Interaction between two overall neutral charged microscopically patterned surfaces

TL;DR

This study investigates the interactions between heterogeneously charged surfaces in an electrolyte, using classical DFT and Monte Carlo simulations, revealing how domain size, charge, and concentration affect osmotic pressure and force sensitivity.

Contribution

It validates classical DFT against Monte Carlo simulations for charged surface interactions and explores parameter effects difficult to simulate directly.

Findings

Force curves are more sensitive to domain size in asymmetric configurations.

Bulk electrolyte concentration has a weak influence on force curves.

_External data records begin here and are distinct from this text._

/-- What the choice of the next turn changes: the schedule alone. -/
theorem nextTurn_frame (s : State) : (nextTurn s).2 = { s with sched := (nextTurn s).2.sched } := by
  unfold nextTurn
  split
  · rfl
  · split <;> rfl

/-! ### Reset -/

@[simp] theorem resetEvent_cfg (s : State) : (resetEvent s).cfg = s.cfg := rfl
@[simp] theorem resetEvent_lmem (s : State) : (resetEvent s).lmem = s.lmem := rfl
@[simp] theorem resetEvent_txOut (s : State) : (resetEvent s).txOut = s.txOut := rfl
@[simp] theorem resetEvent_rxWire (s : State) : (resetEvent s).rxWire = s.rxWire := rfl
@[simp] theorem resetEvent_hostRegs (s : State) : (resetEvent s).hostRegs = s.hostRegs := rfl
@[simp] theorem resetEvent_hostMem (s : State) : (resetEvent s).hostMem = s.hostMem := rfl
@[simp] theorem resetEvent_sched (s : State) : (resetEvent s).sched = s.sched := rfl
@[simp] theorem resetEvent_again (s : State) : (resetEvent s).again = s.again := rfl

end Sys2Proof.Machine
end

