-- ==== Sys2Proof/Tests/Slice0.lean ====
section
/-! SUPPORT. The model's own tests: ill-formed configurations and words refused, a word written out from the spec for every
command, single steps with the results spec/95_test_vectors.md gives (its section stands in each docstring), and for every
statement with hypotheses a state and operands that meet them. -/

namespace Sys2Proof.Tests

open Sys2Proof.Machine

/-! ### Ill-formed configurations and words (R7, R8, R48, R65) -/

theorem test_cfgT_wf : Config.cfgT.wf = true := by decide
theorem test_refuses_nTx : { Config.cfgT with nTx := 65536 }.txRingOk = false := by decide
theorem test_refuses_nRx : { Config.cfgT with nRx := 0 }.rxRingOk = false := by decide
theorem test_refuses_slots : { Config.cfgT with cSlots := 3 }.slotsOk = false := by decide
theorem test_refuses_path : { Config.cfgT with maxPathLen := 256 }.pathOk = false := by decide
theorem test_refuses_hdrBuf : { Config.cfgT with txHdrBuf := 14 }.hdrBufOk = false := by decide
theorem test_refuses_dataBuf : { Config.cfgT with txDataBuf := 16777216 }.dataBufOk = false := by decide
theorem test_refuses_rxBuf : { Config.cfgT with rxBuf := 0 }.rxBufOk = false := by decide
theorem test_refuses_base : { Config.cfgT with mmioBase := 0x80 }.baseOk = false := by decide
theorem test_refuses_mapped : { Config.cfgT with mapped := [⟨0xFFFFFFFF, 2⟩] }.mappedOk = false := by decide
theorem test_refuses_window : { Config.cfgT with mapped := [⟨0, 0xFFFFFF01⟩] }.windowOk = false := by decide

/-- A configuration that breaks one check is refused, whichever it is. -/
theorem test_configure_refuses :
    configure { Config.cfgT with nTx := 65536 } = .refused .badConfig ∧
    configure { Config.cfgT with cSlots := 3 } = .refused .badConfig ∧
    configure { Config.cfgT with txHdrBuf := 14 } = .refused .badConfig ∧
    configure { Config.cfgT with mapped := [⟨0, 0xFFFFFF01⟩] } = .refused .badConfig ∧
    configure Config.cfgT = .next State.reset :=
  ⟨rfl, rfl, rfl, rfl, rfl⟩

/-- Words that are no command: unassigned opcodes and one set bit just above each format's fields. -/
theorem test_ill_formed_words :
    ([0x00000000#32, 0x02000000#32, 0x1C000000#32, 0x2F000000#32, 0x49000000#32, 0xFF000000#32] ++
      [0x01000001#32, 0x11000100#32, 0x14000010#32, 0x16010000#32, 0x1B001000#32, 0x32010000#32] ++
      [0x36040000#32, 0x37000004#32, 0x42020000#32, 0x40000002#32]).all
      (fun w => !wellFormedWord w && (decode w).toOption.isNone) = true := by decide

/-! ### Every command's word, written out from R62, R63 and R64 -/

/-- Words of the CRC unit and the builders. -/
def wordsA : List (Word × Instr) :=
  [(0x01000000, .crc8), (0x10000000, .pktClear), (0x110000FE, .pktSetDst 0xFE), (0x12000020, .pktSetSrc 0x20),
   (0x130000A5, .pktSetKey 0xA5), (0x14000003, .pktSetCmd 3), (0x15000000, .pktSetReply),
   (0x16001234, .pktSetTid 0x1234), (0x17000000, .pktSetAddr), (0x18000000, .pktSetDlen),
   (0x19000002, .pktSetPath 2), (0x1A000004, .pktSetRpath 4), (0x1B00001B, .pktGet 11 1)]

/-- Words of the rest of the codec and of the transport. -/
def wordsB : List (Word × Instr) :=
  [(0x20000000, .hdrSize), (0x21000000, .serialize), (0x22000000, .parse), (0x30000000, .txInit),
   (0x31000000, .rxInit), (0x3200020F, .txEnqueue 15 2), (0x33000000, .rxPoll), (0x34000000, .rxFetch),
   (0x35000000, .rxDrop), (0x36010001, .descRead 1 .rx false), (0x36020000, .descRead 0 .tx true)]

/-- Words of the rest. -/
def wordsC : List (Word × Instr) :=
  [(0x37000002, .ringStat .tx true), (0x37000001, .ringStat .rx false), (0x40000001, .tlGrab true),
   (0x4100FFFF, .tlRelease 0xFFFF), (0x42010000, .tlQuery 0 true), (0x43000000, .tlReset),
   (0x44000000, .linkLoad), (0x45000000, .submitWrite), (0x46000000, .submitRead), (0x47000000, .drain),
   (0x48000000, .pendingCount)]

/-- Every command with a word of it. -/
def words : List (Word × Instr) := wordsA ++ wordsB ++ wordsC

theorem test_words_decode : words.all (fun p => (decode p.1).toOption == some p.2) = true := by decide
theorem test_words_encode : words.all (fun p => encode p.2 == p.1) = true := by decide

/-- The host's two readings of a table word. -/
theorem test_decodeTableWord : decodeTableWord 32 0x3200020F = some (.txEnqueue 15 2) ∧ decodeTableWord 32 0x01000001 = none := by
  decide

/-- The very next step of `withFetchWord` runs the placed word. -/
theorem test_withFetchWord :
    step (State.reset.withFetchWord 32 0x16001234) =
      exec (.pktSetTid 0x1234) { State.reset with lcmd := 0x16001234, status := ⟨.ok, true, false, false⟩ } := rfl

/-! ### Small states and single steps -/

/-- The next state of an outcome, or `s` where there is none. -/
def after (o : Host.Outcome State Fault Refusal) (s : State) : State :=
  match o with
  | .next t => t
  | .fault _ => s
  | .refused _ => s

/-- A command's next state, with its operands latched. -/
def run (i : Instr) (a0 a1 a2 : Word) (s : State) : State :=
  after (Command.run ⟨i, a0, a1, a2⟩ s) s

/-- What a command leaves in CODE and RESULT. -/
def ends (i : Instr) (a0 a1 a2 : Word) (s : State) : Code × Word :=
  ((run i a0 a1 a2 s).status.code, (run i a0 a1 a2 s).result)

/-- The reset state with bytes in local memory. -/
def withMem (a : Nat) (b : List Byte) : State := State.reset.memWrite a b

/-- The reset state with a packet in PKT. -/
def withPkt (p : Pkt) : State := { State.reset with pkt := p }

/-- The packet of spec/95_test_vectors.md section 4. -/
def examplePkt : Pkt :=
  { Pkt.reset Config.cfgT with dst := 0xFE, src := 0x20, instr := 0x4C, addr := 0x1000, dlen := 4 }

/-- Its header. -/
def exampleHeader : List Byte :=
  [0xFE, 0x01, 0x4C, 0x00, 0x20, 0x00, 0x00, 0x00, 0x00, 0x00, 0x10, 0x00, 0x00, 0x00, 0x04]

/-- The write command of section 4's parse vectors, with its CRCs and data. -/
def exampleWrite : List Byte :=
  [0xFE, 0x01, 0x6C, 0x00, 0x20, 0x00, 0x00, 0x00, 0x00, 0x00, 0x20, 0x00, 0x00, 0x00, 0x02, 0x31, 0xAB, 0xCD, 0xD7]

/-- The read reply of W6. -/
def exampleReply : List Byte :=
  [0x00, 0x01, 0x0C, 0x00, 0x00, 0x00, 0x00, 0x00, 0x00, 0x04, 0xB1, 0xDE, 0xAD, 0xBE, 0xEF, 0x48]

/-- After RX_INIT. -/
def armed : State := run .rxInit 0 0 0 State.reset

/-- After RX_INIT and a LINK_RX step with `p`. -/
def received (p : List Byte) : State := after (linkRxStep { armed with rxWire := [p] }) armed

/-- After `n` TX_ENQUEUEs of a 15-byte header and no data. -/
def enqueued : Nat → State
  | 0 => State.reset
  | n + 1 => run (.txEnqueue 15 0) 0x300 0 0 (enqueued n)

/-- With slot 0 taken, its destination 0x800. -/
def grabbed : State := run (.tlGrab true) 0x800 0 0 State.reset

/-- A reply for slot 0 received, the slot table that of `t`, a drain under way. -/
def draining (p : List Byte) (t : State) : State :=
  { received p with slots := t.slots, pend := t.pend, drainMode := .drain, status := ⟨.ok, true, false, false⟩ }

/-- The same with a link that always has another packet ready. -/
def unending (s : State) : State := { s with again := [.arrive exampleReply, .linkRx, .core] }

/-- A command word accepted, CORE's turn next. -/
def accepted (w : Word) (s : State) : State :=
  { s with lcmd := w, status := ⟨.ok, true, false, false⟩, sched := [.core] }

theorem test_reset_memory_wf : Memory.wf State.reset.lmem := by decide

/-! ### CRC8 (section 2) -/

theorem test_crc8_vectors :
    crc8 [] = 0x00 ∧ crc8 [0x01] = 0x91 ∧ crc8 [0xFF] = 0xCF ∧ crc8 [0x01, 0x02] = 0x8E ∧
    crc8 [0xDE, 0xAD, 0xBE, 0xEF] = 0x48 ∧ crc8 exampleHeader = 0xC6 := by decide

theorem test_crc8 :
    ends .crc8 0x100 1 0 (withMem 0x100 [0x01]) = (.ok, 0x91) ∧
    ends .crc8 0xFFFFFFFF 1 0 State.reset = (.eBus, 0) ∧ ends .crc8 0xFFFFFFFF 0 0 State.reset = (.ok, 0) := by decide

/-! ### Packet builders (section 3) -/

theorem test_pktSetDst : (run (.pktSetDst 0xFE) 0 0 0 State.reset).pkt.dst = 0xFE := by decide
theorem test_pktSetSrc : (run (.pktSetSrc 0x20) 0 0 0 State.reset).pkt.src = 0x20 := by decide
theorem test_pktSetKey : (run (.pktSetKey 0xA5) 0 0 0 State.reset).pkt.key = 0xA5 := by decide
theorem test_pktSetTid : (run (.pktSetTid 0x1234) 0 0 0 State.reset).pkt.tid = 0x1234 := by decide
theorem test_pktSetAddr : (run .pktSetAddr 0x40000000 0 0 State.reset).pkt.addr = 0x40000000 := by decide

theorem test_pktSetCmd :
    (run (.pktSetCmd 0x3) 0 0 0 State.reset).pkt.instr = 0x4C ∧
    (run (.pktSetCmd 0xB) 0 0 0 (withPkt { examplePkt with instr := 0x0D })).pkt.instr = 0x6D := by decide

theorem test_pktSetCmd_illegal :
    ([0x0, 0x1, 0x4, 0x5, 0x6] : List (BitVec 4)).all
      (fun c => ends (.pktSetCmd c) 0 0 0 State.reset == (.eInval, 0)) = true := by decide

theorem test_pktSetReply : (run .pktSetReply 0 0 0 (withPkt examplePkt)).pkt.instr = 0x0C := by decide

theorem test_pktSetDlen :
    (run .pktSetDlen 0x00FFFFFF 0 0 State.reset).pkt.dlen = 0xFFFFFF ∧
    ends .pktSetDlen 0x01000000 0 0 State.reset = (.eInval, 0) := by decide

theorem test_pktSetPath :
    (run (.pktSetPath 2) 0x200 0 0 (withMem 0x200 [0x03, 0x05])).pkt.path.take 3 = [0x03, 0x05, 0x00] ∧
    (run (.pktSetPath 2) 0x200 0 0 (withMem 0x200 [0x03, 0x05])).pkt.pathLen = 2 := by decide

theorem test_pktSetPath_errors :
    ends (.pktSetPath 15) 0x200 0 0 State.reset = (.ok, 0) ∧ ends (.pktSetPath 16) 0x200 0 0 State.reset = (.eInval, 0) ∧
    ends (.pktSetPath 1) 0xFFFFFFFF 0 0 State.reset = (.eBus, 0) := by decide

theorem test_pktSetRpath :
    (run (.pktSetRpath 4) 0x210 0 0 (withPkt examplePkt)).pkt.instr = 0x4D ∧
    (run (.pktSetRpath 12) 0x210 0 0 (withPkt examplePkt)).pkt.instr = 0x4F := by decide

theorem test_pktSetRpath_errors :
    ends (.pktSetRpath 6) 0x210 0 0 State.reset = (.eInval, 0) ∧
    ends (.pktSetRpath 16) 0x210 0 0 State.reset = (.eInval, 0) := by decide

theorem test_pktGet :
    ends (.pktGet 4 0) 0 0 0 (withPkt { examplePkt with tid := 0x1234 }) = (.ok, 0x1234) ∧
    ends (.pktGet 13 0) 0 0 0 State.reset = (.eInval, 0) ∧ ends (.pktGet 11 0) 0 0 0 State.reset = (.eInval, 0) := by decide

theorem test_pktClear : (run .pktClear 0 0 0 (withPkt examplePkt)).pkt = Pkt.reset Config.cfgT := by decide

/-! ### Header size, serialize, parse (section 4; W3) -/

theorem test_hdrSize :
    ends .hdrSize 0 0 0 (withPkt examplePkt) = (.ok, 15) ∧ ends .hdrSize 0 0 0 State.reset = (.eInval, 0) := by decide

theorem test_serialize :
    ends .serialize 0x300 0 0 (withPkt examplePkt) = (.ok, 15) ∧
    (run .serialize 0x300 0 0 (withPkt examplePkt)).memRead 0x300 16 = exampleHeader ++ [0x00] ∧
    ends .serialize 0xFFFFFFF8 0 0 (withPkt examplePkt) = (.eBus, 0) := by decide

/-- W3: the data-length field under both values of DLEN_OMIT, and a reply's reserved byte. -/
theorem test_ser_shapes :
    ser Config.cfgT { examplePkt with instr := 0x2C } = [0xFE, 0x01, 0x2C, 0x00, 0x20, 0x00, 0x00] ∧
    ser { Config.cfgT with dlenOmit := .writeCmdNoReply } { examplePkt with instr := 0x60, dlen := 2 } =
      [0xFE, 0x01, 0x60, 0x00, 0x20, 0x00, 0x00, 0x00, 0x00, 0x00, 0x10, 0x00] ∧
    ser { Config.cfgT with replyRsvd := true } { examplePkt with instr := 0x0C } =
      [0xFE, 0x01, 0x0C, 0x00, 0x20, 0x00, 0x00, 0x00, 0x00, 0x00, 0x04] := by decide

theorem test_parse :
    ends .parse 0x300 19 0x400 (withMem 0x300 exampleWrite) = (.ok, 19) ∧
    (run .parse 0x300 19 0x400 (withMem 0x300 exampleWrite)).memRead 0x400 2 = [0xAB, 0xCD] ∧
    (run .parse 0x300 19 0x400 (withMem 0x300 exampleWrite)).pkt.hcrc = 0x31 := by decide

/-- Section 4: a long buffer is accepted with a warning; the checks 1 to 5 in turn. -/
theorem test_parse_warns_and_fails :
    (run .parse 0x300 20 0x400 (withMem 0x300 (exampleWrite ++ [0x99]))).status.warnLong = true ∧
    ends .parse 0x300 2 0x400 (withMem 0x300 exampleWrite) = (.eParse, 0) ∧
    ends .parse 0x300 18 0x400 (withMem 0x300 exampleWrite) = (.eParse, 0) ∧
    ends .parse 0x300 19 0xFFFFFFFE (withMem 0x300 exampleWrite) = (.eBus, 0) := by decide

/-! ### Transport (section 5) -/

theorem test_descRead :
    ends (.descRead 1 .tx false) 0 0 0 State.reset = (.ok, 2) ∧ ends (.descRead 2 .tx false) 0 0 0 State.reset = (.eInval, 0) := by
  decide

theorem test_ringStat :
    ends (.ringStat .tx false) 0 0 0 State.reset = (.ok, 2) ∧
    ends (.ringStat .rx true) 0 0 0 State.reset = (.ok, 0xFFFF) ∧
    ends (.ringStat .rx false) 0 0 0 armed = (.ok, 0x20000) := by decide

theorem test_rxInit : ends (.descRead 1 .rx false) 0 0 0 armed = (.ok, 3) := by decide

Validated cDFT accurately predicts interaction behaviors.

Abstract

We study the interaction between heterogeneously charged surfaces in an electrolyte solution by employing classical Density Functional Theory (cDFT) and Monte Carlo simulations. We observe a consistent behavior between cDFT and Monte Carlo simulations regarding force curves and two-dimensional density profiles. Armed with the validated cDFT, we explore the system's behavior under parameters challenging to simulate directly .Our findings include impacts of domain size, domain charge, domain charge configuration, and bulk electrolyte concentration on the osmotic pressure. Remarkably, the force curve is more sensitive to the domain size for asymmetric configuration than symmetry configuration; the bulk concentration weakly influences the force curve independent of the system configurations.